Cinematographic cut analysis tool
A cinematographic cut analysis tool built on computer vision and machine learning

The first cuts of a film are difficult territories for anyone other than the person editing them to inhabit. The material arrives raw, timings change from one session to another, and the editing software timeline offers very little surface for thinking. Handwritten notes get lost, verbal comments are forgotten, and the conversation between the creative team and the director remains fragmented. Editing Analytics starts from a concrete premise arising in that workspace: we need a visual board, something like a digital post-it wall, that allows for noting, classifying, and analyzing what happens within a cut while it is still forming.
The second premise is one of research: robust models exist for automatically detecting cuts in a film, but consolidated tools for detecting sequences do not. Defining what a sequence is and recognizing it automatically in an edit is an open problem, and this prototype is a systematic attempt to address it.

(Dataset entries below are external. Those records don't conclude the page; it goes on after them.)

-- ==== Sys2Proof/Laws/Commands.lean ====
section
/-! SUPPORT. Inversion of the host's steps: what is known of the state before and after, when the issue of a command
or its completion goes on. -/

namespace Sys2Proof.Machine

open Sys2Proof

/-- The context after a WRITE transfer is set up (R102, R108). -/
def writeCtx (ns rs : Bool) (data : List Byte) (c : Context) : Context :=
  { c with
    txBuffer := c.txBuffer.copyIn 0 data, direction := .write, txLength := lenByte data, txCounter := 0
    noStopFlag := ns, restartFlag := rs, step := .headerSent }

/-- The context after a READ transfer is set up (R103, R108). -/
def readCtx (rs : Bool) (len : Byte) (c : Context) : Context :=
  { c with
    direction := .read, rxLength := len, rxCounter := 0, noStopFlag := false, restartFlag := rs
    step := .headerSent }

theorem setupWrite_eq (ns rs : Bool) (data : List Byte) (s : State) :
    setupWrite ns rs data s = { s with ctx := writeCtx ns rs data s.ctx } := rfl

theorem setupRead_eq (rs : Bool) (len : Byte) (s : State) :
    setupRead rs len s = { s with ctx := readCtx rs len s.ctx } := rfl

theorem lengthOk_iff {cap n : Nat} : lengthOk cap n = true ↔ 1 ≤ n ∧ n ≤ cap := by simp [lengthOk]

/-- The LEN byte of data that fit in it. -/
theorem lenByte_toNat {data : List Byte} (h : data.length < 256) : (lenByte data).toNat = data.length := by
  simp [lenByte]; omega

theorem execInit_next {s t : State} (h : execInit s = .next t) :
    s.host.phase = .idle ∧ t = { s with
      ctx := { s.ctx with
        step := .ready, initialised := true, txLength := 0, txCounter := 0, rxLength := 0, rxCounter := 0
        noStopFlag := false, restartFlag := false }
      host := { s.host with result := some [statusByte .ready], phase := .idle, sub := .first } } := by
  unfold execInit at h
  split at h
  · cases h; exact ⟨‹_›, rfl⟩
  · cases h

theorem execWrite_next {s t : State} {ns rs : Bool} {addr : Byte} {data : List Byte}
    (h : execWrite ns rs addr data s = .next t) :
    addr.toNat < 128 ∧ lengthOk s.cfg.cap data.length = true ∧ launchReady rs s ∧
      t = afterIssue s (writeCtx ns rs data s.ctx) (writeCommand ns rs addr data) rs
        (header (slaveAddress addr) false) := by
  obtain ⟨r, -, hr⟩ | ⟨h1, h2, h3, h4⟩ := issue_cases (cmd := writeCommand ns rs addr data) (addr := addr)
    (rs := rs) (ok := lengthOk s.cfg.cap data.length) (rw := false) (setupWrite_eq ns rs data s) rfl
  · rw [execWrite, hr] at h; cases h
  · rw [execWrite, h4] at h; cases h; exact ⟨h1, h2, h3, rfl⟩

theorem execRead_next {s t : State} {rs : Bool} {addr len : Byte} (h : execRead rs addr len s = .next t) :
    addr.toNat < 128 ∧ lengthOk s.cfg.cap len.toNat = true ∧ launchReady rs s ∧
      t = afterIssue s (readCtx rs len s.ctx) (readCommand rs addr len) rs (header (slaveAddress addr) true) := by
  obtain ⟨r, -, hr⟩ | ⟨h1, h2, h3, h4⟩ := issue_cases (cmd := readCommand rs addr len) (addr := addr)
    (rs := rs) (ok := lengthOk s.cfg.cap len.toNat) (rw := true) (setupRead_eq rs len s) rfl
  · rw [execRead, hr] at h; cases h
  · rw [execRead, h4] at h; cases h; exact ⟨h1, h2, h3, rfl⟩

theorem execMemread_next {s t : State} {addr maddr len : Byte} (h : execMemread addr maddr len s = .next t) :
    addr.toNat < 128 ∧ lengthOk s.cfg.cap len.toNat = true ∧ launchReady false s ∧
      t = afterIssue s (writeCtx true false [maddr] s.ctx) (memreadCommand addr maddr len) false
        (header (slaveAddress addr) false) := by
  obtain ⟨r, -, hr⟩ | ⟨h1, h2, h3, h4⟩ := issue_cases (cmd := memreadCommand addr maddr len) (addr := addr)
    (rs := false) (ok := lengthOk s.cfg.cap len.toNat) (rw := false) (setupWrite_eq true false [maddr] s) rfl
  · rw [execMemread, hr] at h; cases h
  · rw [execMemread, h4] at h; cases h; exact ⟨h1, h2, h3, rfl⟩

theorem execMemwrite_next {s t : State} {addr maddr : Byte} {data : List Byte}
    (h : execMemwrite addr maddr data s = .next t) :
    addr.toNat < 128 ∧ lengthOk s.cfg.cap (data.length + 1) = true ∧ launchReady false s ∧
      t = afterIssue s (writeCtx false false (maddr :: data) s.ctx) (memwriteCommand addr maddr data) false
        (header (slaveAddress addr) false) := by
  obtain ⟨r, -, hr⟩ | ⟨h1, h2, h3, h4⟩ := issue_cases (cmd := memwriteCommand addr maddr data) (addr := addr)
    (rs := false) (ok := lengthOk s.cfg.cap (data.length + 1)) (rw := false) (setupWrite_eq false false (maddr :: data) s) rfl
  · rw [execMemwrite, hr] at h; cases h
  · rw [execMemwrite, h4] at h; cases h; exact ⟨h1, h2, h3, rfl⟩

/-! ## The host's own step -/

/-- Outside a transfer the step is ERROR or READY (R12). -/
theorem not_inTransfer_iff (p : Step) : inTransfer p = false ↔ p = .error ∨ p = .ready := by cases p <;> decide

theorem hostPoll_unbounded {s : State} (h : s.cfg.spinLimit = none) : hostPoll s = .next s := by simp [hostPoll, h]

/-- Responding writes the host alone. -/
theorem respond_next {packet : List Byte} {s t : State} (h : respond packet s = .next t) :
    t = { s with host := { s.host with result := some packet, phase := .idle, sub := .first } } := by cases h; rfl

theorem completeRead_next {s t : State} (h : completeRead s = .next t) :
    ∃ packet, t = { s with host := { s.host with result := some packet, phase := .idle, sub := .first } } := by
  unfold completeRead at h
  split at h
  · split at h
    · exact ⟨_, respond_next h⟩
    · cases h
  · exact ⟨_, respond_next h⟩

/-- The second transfer of MEMREAD is set up and opened with RESTART (R104). -/
theorem completeMemreadFirst_ready {s : State} (hs : s.ctx.step = .ready) (hm : s.port.mst = true)
    (hi : s.port.inflight = .none) : completeMemreadFirst s = .next
    { s with
      ctx := readCtx true s.host.cmd.length s.ctx
      port := { s.port with
        mst := true, txMode := true, dataReg := header s.host.cmd.address true
        inflight := .txb (header s.host.cmd.address true) }
      trace :=
        { port := s.trace.port ++ [.setTx true, .restart, .writeData (header s.host.cmd.address true)]
          wire := s.trace.wire ++ [.sr] }
      host := { s.host with sub := .second, spins := 0 } } := by
  rw [completeMemreadFirst, if_neg (by simp [hs]), setupRead_eq,
    trigger_eq (s := { s with ctx := readCtx true s.host.cmd.length s.ctx }) hm hi]
  rfl

/-- The trigger writes the port and the traces alone (R109, R120). -/
theorem trigger_frame {a : BitVec 7} {rw : Bool} {s t : State} (h : trigger a rw s = .next t) :
    t.ctx = s.ctx ∧ t.host = s.host ∧ t.cfg = s.cfg ∧ t.inputs = s.inputs ∧ t.draws = s.draws ∧
      t.freeIndex = s.freeIndex := by
  simp only [trigger] at h
  obtain ⟨u, hu, h⟩ := andThen_eq_next.1 h
  obtain ⟨v, hv, h⟩ := andThen_eq_next.1 h
  obtain ⟨-, a1, a2, a3, a4, a5, a6⟩ := emit_frame hu
  obtain ⟨-, b1, b2, b3, b4, b5, b6⟩ := emit_frame hv
  obtain ⟨-, c1, c2, c3, c4, c5, c6⟩ := emit_frame h
  exact ⟨c1.trans (b1.trans a1), c2.trans (b2.trans a2), c3.trans (b3.trans a3), c4.trans (b4.trans a4),
    c5.trans (b5.trans a5), c6.trans (b6.trans a6)⟩

/-! ## The free order -/

/-- The agent chosen in the free order has a step (log entry 6). -/
theorem chosenAgent_enabled {s : State} {a : Agent} (h : chosenAgent s = some a) : agentEnabled s a = true := by
  simp only [chosenAgent] at h
  split_ifs at h <;> simp_all

/-- No agent is chosen exactly when none has a step. -/
theorem chosenAgent_eq_none {s : State} : chosenAgent s = none ↔ ∀ a, agentEnabled s a = false := by
  refine ⟨fun h a => ?_, fun h => by simp [chosenAgent, h]⟩
  simp only [chosenAgent] at h
  split_ifs at h
  cases a <;> simp_all

end Sys2Proof.Machine
end

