/-- Settles O33: both checks of the sequencer's step come before its case. -/
theorem sequencerNeedsAnEventAndAWellFormedContext : Obligations.SequencerNeedsAnEventAndAWellFormedContext := by
  unfold Obligations.SequencerNeedsAnEventAndAWellFormedContext
  intro s
  refine ⟨fun he => ⟨?_, fun i hf hl => exec_event_not_pending hf hl he⟩,
    fun he hw => ⟨seqTurn_illFormed he hw, fun i hf => exec_event_illFormed hf he hw⟩⟩
  simp [agentTurn, seqTurn, he]

/-! ## The arrows of the transition table -/

/-- The transmit sub-path ends in DATA_SENT exactly when the counter reaches the length (R83, R85). -/
theorem sentCtx_step_cases {c : Context} (hlt : c.txCounter.toNat < c.txLength.toNat) :
    c.txCounter.toNat + 1 < c.txLength.toNat ∧ (sentCtx .dataTransmission c).step = .dataTransmission ∨
      c.txCounter.toNat + 1 = c.txLength.toNat ∧ (sentCtx .dataTransmission c).step = .dataSent := by
  simp only [sentCtx_step, add_one_eq_iff hlt]
  split
  · exact .inr ⟨‹_›, rfl⟩
  · exact .inl ⟨by omega, rfl⟩

/-- A command is accepted in READY or ERROR alone (R110 check 7). -/
theorem launchReady.step_cases {rs : Bool} {s : State} (h : launchReady rs s) :
    s.ctx.step = .error ∨ s.ctx.step = .ready := by
  obtain ⟨-, -, hs, -⟩ := h
  exact (not_inTransfer_iff _).1 hs

theorem exec_event_arrow {i : Instr} {s t : State} (hf : formatOf i = .ev) (h : exec i s = .next t) :
    stepArrow i s.ctx t.ctx.step := by
  cases i with
  | evArbl n p d => obtain ⟨-, -, rfl⟩ := evArbl_next h; rfl
  | evNackHeader d => obtain ⟨-, ⟨-, -, hs, -⟩, rfl⟩ := evNackHeader_next h; exact ⟨hs, rfl⟩
  | evNackData => obtain ⟨-, ⟨-, -, hs, hd⟩, rfl⟩ := evNackData_next h; exact ⟨hs, hd, rfl⟩
  | evNackSent => obtain ⟨-, ⟨-, -, hs, -⟩, rfl⟩ := evNackSent_next h; exact ⟨hs, rfl⟩
  | evHdrW =>
    obtain ⟨hp, ⟨-, -, hs, hd⟩, -, rfl⟩ := evHdrW_next h
    obtain ⟨hlt, -⟩ := txCounter_lt_of_wf hp.2 hd (.inl hs)
    have hcases := sentCtx_step_cases hlt
    rw [txCounter_eq_zero_of_wf hp.2 hd hs] at hcases
    exact ⟨hs, hd, hcases.imp_right (.imp_left Eq.symm)⟩
  | evHdrR => obtain ⟨-, ⟨-, -, hs, hd⟩, -, rfl⟩ := evHdrR_next h; exact ⟨hs, hd, rfl⟩
  | evTx =>
    obtain ⟨hp, ⟨-, -, hs, hd⟩, -, rfl⟩ := evTx_next h
    obtain ⟨hlt, -⟩ := txCounter_lt_of_wf hp.2 hd (.inr hs)
    exact ⟨hs, hd, sentCtx_step_cases hlt⟩
  | evRxMore n =>
    obtain ⟨hp, ⟨-, -, hs, hd⟩, hrem, -, rfl⟩ := evRxMore_next h
    obtain ⟨hlt, -⟩ := rxCounter_lt_of_wf hp.2 hs hd
    rw [rem_toNat hlt.le] at hrem
    exact ⟨hs, hd, by omega, rfl⟩
  | evRxLast n =>
    obtain ⟨hp, ⟨-, -, hs, hd⟩, hrem, hend⟩ := evRxLast_next h
    obtain ⟨hlt, -⟩ := rxCounter_lt_of_wf hp.2 hs hd
    refine ⟨hs, hd, (rem_eq_iff hlt.le 1).1 hrem, ?_⟩
    obtain ⟨-, rfl⟩ | ⟨-, -, rfl⟩ := hend <;> rfl
  | evSent =>
    obtain ⟨-, ⟨-, -, hs, hd⟩, ⟨-, rfl⟩ | ⟨-, rfl⟩⟩ := evSent_next h <;> exact ⟨hs, hd, rfl⟩
  | evIdle n r d =>
    obtain ⟨-, ⟨-, -, hs, -⟩, rfl⟩ := evIdle_next h
    exact ⟨by rw [hs]; cases r <;> simp, rfl⟩
  | _ => nomatch hf, h

theorem exec_command_arrow {i : Instr} {s t : State} (hf : formatOf i = .c) (h : exec i s = .next t) :
    stepArrow i s.ctx t.ctx.step := by
  cases i with
  | init => obtain ⟨-, rfl⟩ := execInit_next h; rfl
  | write => obtain ⟨-, -, hr, rfl⟩ := execWrite_next h; exact ⟨hr.step_cases, rfl⟩
  | read => obtain ⟨-, -, hr, rfl⟩ := execRead_next h; exact ⟨hr.step_cases, rfl⟩
  | memread => obtain ⟨-, -, hr, rfl⟩ := execMemread_next h; exact ⟨hr.step_cases, rfl⟩
  | memwrite => obtain ⟨-, -, hr, rfl⟩ := execMemwrite_next h; exact ⟨hr.step_cases, rfl⟩
  | _ => nomatch hf, h

/-- An operation driven directly has the arrow that stays where it is (R91). -/
theorem stepArrow_direct {i : Instr} (hf : formatOf i = .p ∨ formatOf i = .w) (c : Context) :
    stepArrow i c c.step := by
  cases i with
  | clrEvent | start | restart | stop | setTx | setAck | writeData | readData => rfl
  | wireS | wireSr | wireP | wireT | wireR => rfl
  | _ => simp [formatOf] at hf

theorem exec_arrow {i : Instr} {s t : State} (h : exec i s = .next t) : stepArrow i s.ctx t.ctx.step := by
  cases hf : formatOf i with
  | c => exact exec_command_arrow hf h
  | ev => exact exec_event_arrow hf h
  | p => rw [(exec_direct_frame (.inl hf) h).1]; exact stepArrow_direct (.inl hf) _
  | w => rw [(exec_direct_frame (.inr hf) h).1]; exact stepArrow_direct (.inr hf) _

/-- In its spin, with the transfer ended, the host completes the command (R100). -/
theorem hostTurn_of_terminal {s : State} (hp : s.host.phase = .spin) (hs : inTransfer s.ctx.step = false) :
    agentTurn .host s = hostComplete s := by
  simp [agentTurn, hostTurn, hp, hs]

theorem hostComplete_of_memread_second {s : State} (hop : s.host.cmd.op = .memread) (hsub : s.host.sub = .second) :
    hostComplete s = completeMemreadSecond s := by
  simp only [hostComplete, hop, hsub]

/-- The completion of MEMREAD's second transfer moves no step (R104). -/
theorem completeMemreadSecond_step {s t : State} (h : completeMemreadSecond s = .next t) :
    t.ctx.step = s.ctx.step := by
  obtain ⟨_, rfl⟩ := completeRead_next h
  rfl

/-- Settles O35: by the inversion of each case and command; of the host's moves only the opening of MEMREAD's second
transfer writes `step`. -/
theorem stepMovesOnlyAlongTheTable : Obligations.StepMovesOnlyAlongTheTable := by
  unfold Obligations.StepMovesOnlyAlongTheTable
  refine ⟨fun i s t => exec_arrow, fun s t h => ?_, fun s t h => ?_, fun s t h => ?_⟩
  · obtain ⟨i, hf, hi⟩ := seqTurn_next h
    exact ⟨i, hf, exec_arrow hi⟩
  · obtain ⟨_, hb⟩ := busTurn_next h
    rw [hb.ctx]
  · obtain ⟨hp, hm⟩ := hostTurn_move h
    cases hm with
    | poll | respond => exact .inl rfl
    | secondTransfer hop hs hm =>
      cases hsub : s.host.sub with
      | first => exact .inr ⟨hp, hop, rfl, rfl, hs, rfl⟩
      | second =>
        rw [hostTurn_of_terminal hp (by rw [hs]; rfl), hostComplete_of_memread_second hop hsub] at h
        exact .inl (completeMemreadSecond_step h)

end Sys2Proof.Machine
end

section
/-! SUPPORT. No step of a machine driven through its command layer is a fault (R92, R131): a command goes on or is
refused whatever the state, and under the command invariant so does each agent's turn. -/

namespace Sys2Proof.Machine

open Sys2Proof

/-- An outcome that is a next state or a refusal. -/
def NotFault (r : Result) : Prop := ∀ f, r ≠ .fault f

theorem NotFault.next (s : State) : NotFault (.next s) := nofun

theorem NotFault.refused (e : Refusal) : NotFault (.refused e) := nofun

theorem NotFault.of_goes_on {r : Result} (h : ∃ t, r = .next t) : NotFault r := by
  obtain ⟨t, rfl⟩ := h
  exact .next t

/-! ## Commands -/

theorem NotFault.issue {cmd : Command} {addr : Byte} {ok rs rw : Bool} {setup : State → State} {s : State}
    {c : Context} (hs : setup s = { s with ctx := c }) (hr : c.restartFlag = rs) :
    NotFault (issue cmd addr ok rs rw setup s) := by
  obtain ⟨r, -, h⟩ | ⟨-, -, -, h⟩ := issue_cases (cmd := cmd) (addr := addr) (ok := ok) (rw := rw) hs hr
  · rw [h]; exact .refused r
  · rw [h]; exact .next _

theorem exec_command_notFault {i : Instr} (hf : formatOf i = .c) (s : State) : NotFault (exec i s) := by
  cases i with
  | init =>
    simp only [exec, execInit, respond_eq]
    split
    · exact .next _
    · exact .refused _
  | write ns rs addr data => exact .issue (setupWrite_eq ns rs data s) rfl
  | read rs addr len => exact .issue (setupRead_eq rs len s) rfl
  | memread addr maddr len => exact .issue (setupWrite_eq true false [maddr] s) rfl
  | memwrite addr maddr data => exact .issue (setupWrite_eq false false (maddr :: data) s) rfl
  | writeThenRead | reservedOp67 | reservedZero7 | reservedZero6 | reservedZero5 => exact .refused _
  | reservedInitNs | reservedInitRs | reservedReadNs | reservedMemreadNs | reservedMemreadRs | reservedMemwriteNs
  | reservedMemwriteRs => exact .refused _
  | _ => cases hf
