-- ==== Sys2Proof/Syntax.lean ====
section
/-! DEFINITION. The commands of the block: one constructor of `Instr` for each row of spec/opcode_table.json, and the
operands they carry. A mailbox command carries its fetched entry; an event carries what comes from outside the block
with it (a level, an instant, a received word). -/

namespace Sys2Proof

/-- A mailbox command as fetched (Table 4.7): the mailbox, the TAG and SEQ it echoes, FLAGS, LENGTH, the 48 bytes of
PARAM, the reserved bytes 56 to 59 and, where EXT is set, the external parameter block that was read. -/
structure Cmd where
  mb     : Fin 8
  tag    : Word16
  seq    : Byte
  flags  : Byte
  length : Nat
  param  : Bytes
  rsvd   : Word32
  block  : Bytes
  deriving DecidableEq, Repr

/-- A 34-bit word of DTX as it comes out of the descrambler (R134): control or data by its sync header, and its body. -/
structure LineWord where
  ctl  : Bool
  body : Word32
  deriving DecidableEq, Repr

/-- A burst as its UI come in (Table 6.10): the eight delimiter bits and the 64 payload bits, scrambled. -/
structure BurstBits where
  delim   : Byte
  payload : Word64
  deriving DecidableEq, Repr

/-- What the LNK found in a ranging search (R153): the burst, and its start less B_j + 16 ns in 2.5 ps units. -/
structure RangeReply where
  r    : Int
  bits : BurstBits
  deriving DecidableEq, Repr

/-- What the LNK found in an upstream slot (R150): the burst, and the phase error e of its delimiter in 2.5 ps units. -/
structure BurstIn where
  e    : Int
  bits : BurstBits
  deriving DecidableEq, Repr

/-- What a cell controller detects in its own sub-module (Table 7.5, R178). -/
inductive CellFault where
  | overVoltage (on : Bool) | supply (on : Bool) | hot (on : Bool) | desat | gate | cleared
  deriving DecidableEq, Repr

/-- One travelling-wave input at sample n: its raw codes, newest first, and how many of them lie in the present ARMED
period (R374). -/
structure TwStream where
  raw   : List Int
  armed : Nat
  deriving DecidableEq, Repr

/-- One ASDU of a sampled-value frame: smpCnt, smpSynch, and the INT32 values with their 32-bit qualities (Table 17.2). -/
structure AsduIn where
  cnt  : Nat
  sync : Nat
  vals : List (Int × Nat)
  deriving DecidableEq, Repr

/-- A sampled-value frame as its port received it: whether length and FCS are good, and its fields. -/
structure SvFrame where
  good    : Bool
  dmac    : Nat
  appid   : Nat
  svid    : Bytes
  confRev : Nat
  asdus   : List AsduIn
  deriving DecidableEq, Repr

/-- A member of a GOOSE dataset: BOOLEAN, INT32, FLOAT32 as its exact value num / den, Quality, or an OCTET STRING. -/
inductive GMember where
  | boolean (b : Bool) | int (x : Int) | float (num : Int) (den : Nat) | quality (q : Nat) | octets (p : Bytes) | other
  deriving DecidableEq, Repr

/-- A GOOSE frame as its port received it; `names` is gocbRef, datSet and goID, zero-padded to 64 bytes each. -/
structure GooseFrame where
  good    : Bool
  dmac    : Nat
  appid   : Nat
  names   : Bytes
  confRev : Nat
  ndsCom  : Bool
  test    : Bool
  stNum   : Nat
  sqNum   : Nat
  data    : List GMember
  deriving DecidableEq, Repr

/-- A PTP message as a port received it (R429): an Announce with its domain, whether the best master clock algorithm places
it above this clock, and its clock identity; or a Pdelay request. -/
inductive PtpIn where
  | announce (domain : Nat) (better : Bool) (identity : Word64) | pdelayReq
  deriving DecidableEq, Repr

/-- The decision record of a TICK message (R525): whole-cell state changes as CID and STATE code; per arm its designated
cell, base inserted, base negative, carry; per loop channel its written-back history value and mode code. -/
structure XlRecord where
  cells : List (Nat × Nat)
  desig : List (Nat × Nat × Bool × Bool × Int)
  loops : List (Nat × Int × Nat)
  deriving DecidableEq, Repr

/-- A TICK message of the cross-link (Table 20.2): tick index, role and device-state codes, digests by domain. -/
structure XlTick where
  index   : Nat
  role    : Nat
  state   : Nat
  digests : List (Nat × Nat)
  record  : XlRecord
  deriving DecidableEq, Repr

/-- One channel of a measurement set as MSET carries it (R343, R526). -/
structure XlChan where
  ch     : Nat
  fine   : Int
  coarse : Int
  flags  : Byte
  age    : Nat
  deriving DecidableEq, Repr

/-- How a SRAM self-test and MRAM scan end: dies that failed, and whether both copies of the inventory fail their CRC (R76, R578). -/
structure SelfTest where
  failed    : List Nat
  inventory : Bool
  deriving DecidableEq, Repr

/-- A port that fails with its die's spare in use, and whether it can still transmit (R168). -/
structure PortLoss where
  port  : Nat
  sends : Bool
  deriving DecidableEq, Repr

/-- What an interface of a cell received: the words of DTX, and the DCLK cycle at which the last of them was in. -/
structure LineRx where
  line  : List LineWord
  cycle : Nat
  deriving DecidableEq, Repr

/-- A cell and a DCLK cycle. -/
structure CellAt where
  cid   : Nat
  cycle : Nat
  deriving DecidableEq, Repr

/-- The flow of the item that is released, and the CORE cycle of the release: that of the next input crossing, that of the next tick
boundary, or another one. -/
structure FlowAt where
  flow  : Nat
  cycle : Nat
  deriving DecidableEq, Repr

/-- An injected trigger of a unit, and whether the crossing's handshake before is still open. -/
structure InjTrigger where
  unit : Nat
  busy : Bool
  deriving DecidableEq, Repr

/-- When a sampled-value frame came in, in µs of converter tick time, and whether the handshakes of its ASDUs stand open at the next input
crossing. -/
structure SvAt where
  now    : Nat
  behind : Bool
  deriving DecidableEq, Repr
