-- ==== Sys2Proof/Decode.lean ====
section
/-! DEFINITION. Decoding by the table's bits. No row of spec/opcode_table.json gives bits: a command reaches the block as a mailbox
entry, a register access or an event, so no word spells one. -/

namespace Sys2Proof

/-- The command that a word spells by the table's bits: none, for every width. -/
def decodeTableWord (_nbits _w : Nat) : Option Instr := none

end Sys2Proof
end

The system operates with a two-layer architecture. In the frontend, an application organizes visual material in a grid and offers modules for annotation, cut comparison, statistical analysis, and temporal visualization of editing rhythm. In the backend, a unified Python server articulates four different models depending on the type of analysis required. PySceneDetect acts as the base layer for shot detection through three configurable detectors.
For the semantic layer, the system integrates YOLOv12, RT-DETR, and several VLMs. Identification of visual similarity between fragments combines two different representation architectures: DINOv2 and CLIP, which generate joint image and text representations in the same vector space. A chain of clustering algorithms—HDBSCAN, K-Means, DBSCAN, Agglomerative Clustering, Gaussian Mixture Models, and UMAP for dimensional reduction—operates on these embeddings to detect clusters of visually coherent shots. These clusters are the computational attempt to identify what an editor recognizes as a sequence.

Montage theory distinguishes between very different units of time: the shot as the minimum unit, the scene as a unit of place and action, and the sequence as a unit of narrative meaning. Walter Murch, in his reflections on the craft, noted that editing is building rhythm, and that the rhythm of a film does not live in any individual shot but in the relationship between shots. André Bazin maintained that montage creates a reality that does not exist in the original material, while Eisenstein theorized the clash between shots as the engine of meaning itself. All these approaches share a difficulty: the sequence is a unit that only exists in the reading, not in the signal. That is exactly what makes its automatic detection so complicated. Vision models can measure differences in pixels, semantic vectors, or the presence of objects, but none of these metrics directly captures the narrative intention that unites a set of shots. Editing Analytics tries to approach this impossibility, converts it into a research surface, and proposes visualizations that allow the creative team to reason about it.

The prototype is used in the context of active editorial work within Artefacto. During first-cut sessions, the system processes the video file exported from the editing room, extracts representative frames per shot, generates visual embeddings, and presents them grouped on the board. The team can add annotations per shot, compare versions of the same cut side-by-side, and visualize the temporal rhythm as a density curve throughout the film. The statistical analysis module calculates average shot duration, duration distribution, temporal evolution of rhythm, and object detection patterns.
The goal of the project is to have proprietary cut analysis tools—tools that serve to read what already exists within a film before deciding what to change.